PEOPLE vs. IRENEO JUGUETA


G.R. No. 202124

FACTS:
The facts of the case show that on or about 9:00 o’clock in the evening of 6th day of June, 2002, at Barangay Caridad Ilaya,
Municipality of Atimonan, Province of Quezon, Philippines and within the jurisdiction of this Honorable Court, the above-named
accused, conspiring and confederating together and mutually helping one another, armed with short firearms of undetermined
calibres, with intent to kill, qualified by treachery, with evident premeditation and abuse of superior strength, did then and there
wilfully, unlawfully and feloniously attack, assault, and shoot with the said firearms the house occupied by the family of Norberto
Divina, thereby commencing the commission of the crime of Murder, directly by overt acts, but did not perform all the acts of
execution which would have produced it by reason of some cause or accident other than the spontaneous desistance of the
accused, that is, the occupants Norberto Divina, his wife Maricel Divina and children Elizabeth Divina and Judy Ann Divina, both
elementary pupils and who are minors, were not hit.

ISSUE:
Whether or not the act committed by the appellant is that of a complex crime of murder;

HELD:
The Courts ruled in the negative. In a complex crime, two or more crimes are actually committed, however, in the eyes of the
law and in the conscience of the offender they constitute only one crime, thus, only one penalty is imposed. There are two kinds of
complex crime. The first is known as a compound crime, or when a single act constitutes two or more grave or less grave felonies while
the other is known as a complex crime proper, or when an offense is a necessary means for committing the other. The classic example
of the first kind is when a single bullet results in the death of two or more persons. A different rule governs where separate and distinct
acts result in a number killed.
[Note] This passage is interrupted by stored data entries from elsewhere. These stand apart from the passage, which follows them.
-- ==== Sys2Proof/Safety.lean ====
section
/-! DEFINITION. The terms claims use: what counts as running safely, the invariants of 10_state.md R39, frames. -/

namespace Sys2Proof.Machine

/-- A machine that has not faulted (10_state.md R33). -/
def State.Running (s : State) : Prop := s.status = .running

/-- `memory[0..79] = FONT` (R39). -/
def State.FontIntact (font : Config.Font) (s : State) : Prop := ∀ a : Fin 80, s.mem.read a.val = font[a]

/-- The invariant: the canonical memory, which is the model's own form (log 5), and, per R39, FONT at 0..79. (`sp ≤ 16` is
in sp's type, log 6.) -/
def State.Inv (font : Config.Font) (s : State) : Prop := s.mem.wf = true ∧ s.FontIntact font

/-- The components of State other than the V registers. -/
inductive Part where
  | pc
  | index
  | stack
  | sp
  | dt
  | st
  | keys
  | fb
  | memory
  | status
  | draws
  deriving DecidableEq, Repr

/-- Component `p` of `t` is as in `s`; memory, byte by byte. -/
def Part.Same (p : Part) (s t : State) : Prop :=
  match p with
  | .pc => t.pc = s.pc
  | .index => t.index = s.index
  | .stack => t.stack = s.stack
  | .sp => t.sp = s.sp
  | .dt => t.dt = s.dt
  | .st => t.st = s.st
  | .keys => t.keys = s.keys
  | .fb => t.fb = s.fb
  | .memory => ∀ a, t.mem.read a = s.mem.read a
  | .status => t.status = s.status
  | .draws => t.draws = s.draws

/-- Frame (30_encoding.md R96): from `s` to `t` only the components `ps` and the V registers `rs` may have changed. -/
def OnlyChanges (ps : List Part) (rs : List Reg) (s t : State) : Prop :=
  (∀ p, p ∉ ps → p.Same s t) ∧ (∀ r, r ∉ rs → t.getV r = s.getV r)

/-- `t` is `s` halted by fault `reason` with this word and info, and everything else, pc included, as before
(60_exceptions.md R201). -/
def HaltedFrom (s : State) (reason : FaultReason) (word : Option Word) (info : Option FaultInfo) (t : State) : Prop :=
  t.status = .halted ⟨reason, s.pc, word, info⟩ ∧ OnlyChanges [.status] [] s t

/-- A set sprite bit of Dxyn lands on this pixel (43_graphics.md R171, R172): bit 7 of a row byte is column 0. -/
def SpriteCovers (s : State) (x y : Reg) (n : BitVec 4) (row : Fin 32) (col : Fin 64) : Prop :=
  ∃ r c : Nat, r < n.toNat ∧ c < 8 ∧ row.val = ((s.getV y).toNat + r) % 32 ∧ col.val = ((s.getV x).toNat + c) % 64 ∧
    (s.mem.read (s.index.toNat + r)).getLsbD (7 - c) = true

/-- The fetched word, as a record keeps it, and what it decodes to. -/
def FetchesAs (s : State) (r : FaultRecord) (i : Option Instr) : Prop :=
  ∃ w, s.fetch = some w ∧ r.word = some w ∧ decodeWord w = i

/-- The table of 60_exceptions.md R200, with the addresses of R205: when a Running machine's cycle raises this fault
record, and with what info. -/
def RaisesWhen (s : State) (r : FaultRecord) : Prop :=
  r.pc0 = s.pc ∧
  match r.reason with
  | .fetchOutOfBounds => s.pc.toNat > 4094 ∧ r.word = none ∧ r.info = none
  | .decodeError => FetchesAs s r none ∧ r.info = none
  | .stackOverflow => (∃ nnn, FetchesAs s r (some (.call nnn))) ∧ s.sp.val = 16 ∧ r.info = none
  | .stackUnderflow => FetchesAs s r (some .ret) ∧ s.sp.val = 0 ∧ r.info = none
  | .keyIndexOutOfRange =>
    ∃ x, (FetchesAs s r (some (.skp x)) ∨ FetchesAs s r (some (.sknp x))) ∧ (s.getV x).toNat > 15 ∧
      r.info = some (.key (s.getV x))
  | .fontWrite =>
    (∃ x, FetchesAs s r (some (.ldB x)) ∨ FetchesAs s r (some (.storeRegs x))) ∧ s.index.toNat ≤ 79 ∧
      r.info = some (.address s.index.toNat)
  | .memoryOutOfBounds =>
    r.info = some (.address (max s.index.toNat 4096)) ∧
    ((∃ x y n, FetchesAs s r (some (.drw x y n)) ∧ 1 ≤ n.toNat ∧ s.index.toNat + (n.toNat - 1) > 4095) ∨
     (∃ x, FetchesAs s r (some (.ldB x)) ∧ s.index.toNat > 79 ∧ s.index.toNat + 2 > 4095) ∨
     (∃ x : Reg, FetchesAs s r (some (.storeRegs x)) ∧ s.index.toNat > 79 ∧ s.index.toNat + x.val > 4095) ∨
     (∃ x : Reg, FetchesAs s r (some (.loadRegs x)) ∧ s.index.toNat + x.val > 4095))

/-- V0..V[x]. -/
def regsTo (x : Reg) : List Reg := (List.finRange 16).filter fun r => decide (r ≤ x)

/-- The V registers an instruction reads, from the access matrix of 10_state.md R36. -/
def readsV : Instr → List Reg
  | .seImm x _ | .sneImm x _ | .addImm x _ | .shr x _ | .shl x _ | .skp x | .sknp x | .ldDtVx x | .ldStVx x | .addI x
  | .ldF x | .ldB x => [x]
  | .seReg x y | .sneReg x y | .orReg x y | .andReg x y | .xorReg x y | .addReg x y | .subReg x y | .subnReg x y
  | .drw x y _ => [x, y]
  | .ldReg _ y => [y]
  | .jpV0 _ => [0]
  | .storeRegs x => regsTo x
  | .cls | .ret | .jp _ | .call _ | .ldImm _ _ | .ldI _ | .rnd _ _ | .ldVxDt _ | .ldVxK _ | .loadRegs _ | .nop => []

/-- The V registers an instruction may write, from the access matrix of R36. -/
def writesV : Instr → List Reg
  | .ldImm x _ | .addImm x _ | .ldReg x _ | .orReg x _ | .andReg x _ | .xorReg x _ | .rnd x _ | .ldVxDt x
  | .ldVxK x => [x]
  | .addReg x _ | .subReg x _ | .subnReg x _ | .shr x _ | .shl x _ => [x, VF]
  | .drw _ _ _ | .addI _ => [VF]
  | .loadRegs x => regsTo x
  | .cls | .ret | .jp _ | .call _ | .seImm _ _ | .sneImm _ _ | .seReg _ _ | .sneReg _ _ | .ldI _ | .jpV0 _ | .skp _
  | .sknp _ | .ldDtVx _ | .ldStVx _ | .ldF _ | .ldB _ | .storeRegs _ | .nop => []

/-- The records `restore` accepts (60_exceptions.md R227): no unknown field, every field there with its type and length,
and sp ≤ 16. -/
def RecordOk (r : PersistedRecord) : Prop :=
  r.unknown = [] ∧ (∃ l, r.memory = some (.bytes l) ∧ l.length = 4096) ∧ (∃ l, r.stack = some (.words l) ∧ l.length = 16) ∧
  (∃ l, r.v = some (.bytes l) ∧ l.length = 16) ∧ (∃ l, r.keys = some (.bools l) ∧ l.length = 16) ∧
  (∃ l, r.screen = some (.bools l) ∧ l.length = 2048) ∧ (∃ w, r.i = some (.num16 w)) ∧ (∃ w, r.pc = some (.num16 w)) ∧
  (∃ b, r.sp = some (.num8 b) ∧ b.toNat ≤ 16) ∧ (∃ b, r.delayTimer = some (.num8 b)) ∧
  (∃ b, r.soundTimer = some (.num8 b)) ∧ (∃ w, r.fps = some (.num32 w))

/-- pc and every stack entry stay far below the 16-bit wrap (40_control_flow.md R119, 10_state.md R25). -/
def State.PcBounded (s : State) : Prop := s.pc.toNat ≤ 0x10FE ∧ ∀ j : Fin 16, s.stack[j].toNat ≤ 4096

/-- The states reached from reset by host operations, in any order (60_exceptions.md R233). -/
inductive Reachable (font : Config.Font) : State → Prop where
  | reset : Reachable font (State.resetWith font)
  | op {s t : State} {a : Answer} (o : HostOp) (h : Reachable font s) (hs : hostStep font o s = .next (t, a)) :
      Reachable font t

/-- A byte at address `a` after a store of the `n` values `value` from I on: the value stored there, or what was there
before (20_memory.md R67). -/
def AfterStore (s : State) (n : Nat) (value : Nat → Nat) (a : Nat) (b : Byte) : Prop :=
  (∀ k, k < n → s.ea k = a → b.toNat = value k) ∧ (a < s.ea 0 ∨ s.ea n ≤ a → b = s.mem.read a)

/-! ### The host's calls, and the fairness of R262 (70_reset_and_hazards.md) -/

/-- A host that goes on for ever: its calls, in order. -/
abbrev HostCalls := Nat → HostOp

/-- The state after the first `n` calls; none from where a call had no step. -/
def afterCalls (font : Config.Font) (h : HostCalls) (s : State) : Nat → Option State
  | 0 => some s
  | n + 1 =>
    match afterCalls font h s n with
    | none => none
    | some t =>
      match hostStep font (h n) t with
      | .next (u, _) => some u
      | _ => none

/-- The host is in the driver loop of R253: it has initialized and loaded, and replaces neither machine nor program. -/
def HostCalls.InDriverLoop (h : HostCalls) : Prop :=
  ∀ n, h n ≠ .initMachine ∧ (∀ bytes, h n ≠ .loadProgram bytes) ∧ ∀ r, h n ≠ .restore r

/-- The fairness a key-wait needs (R262): again and again, a `set_key(k, true)` followed by an `execute_one_instruction`
while the key is still held. Log 11. -/
def HostCalls.PressesThenExecutes (h : HostCalls) : Prop :=
  ∀ n, ∃ m e k, n ≤ m ∧ m < e ∧ k < 16 ∧ h m = .setKey (some k) true ∧ h e = .executeOne ∧
    ∀ j, m < j → j < e → h j ≠ .setKey (some k) false

/-- The fairness DT needs to run out (R262): again and again, an `advance_timers`. Log 11. -/
def HostCalls.Ticks (h : HostCalls) : Prop := ∀ n, ∃ m, n ≤ m ∧ h m = .advanceTimers

/-- What a delay loop needs besides, to see that DT has run out (R262): again and again, an execution. Log 11. -/
def HostCalls.Executes (h : HostCalls) : Prop := ∀ n, ∃ m, n ≤ m ∧ h m = .executeOne

/-- A run of `k` steps that ends without a fault (70_reset_and_hazards.md R261). -/
def SafeRun (k : Nat) (s : State) : Prop := ∃ t : State, core.run k s = .next t ∧ t.Running

end Sys2Proof.Machine
end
Deeply rooted is the doctrine that when various victims expire from separate shot, such acts constitute
separate and distinct crimes.
As is evident from the shooting incident, it clearly shows that appellant and the two others, in firing successive and
indiscriminate shots at the family of Norberto from their respective firearms, intended to kill not only Norberto, but his entire family.
When several gunmen, as in this case, indiscriminately fire a series of shots at a group of people, it shows their intention to kill several
individuals. Hence, they are committing not only one crime. What appellant and his cohorts committed cannot be classified as a
complex crime because as held in People v. Nelmida, “each act by each gunman pulling the trigger of their respective firearms, aiming
each particular moment at different persons constitute distinct and individual acts which cannot give rise to a complex crime.”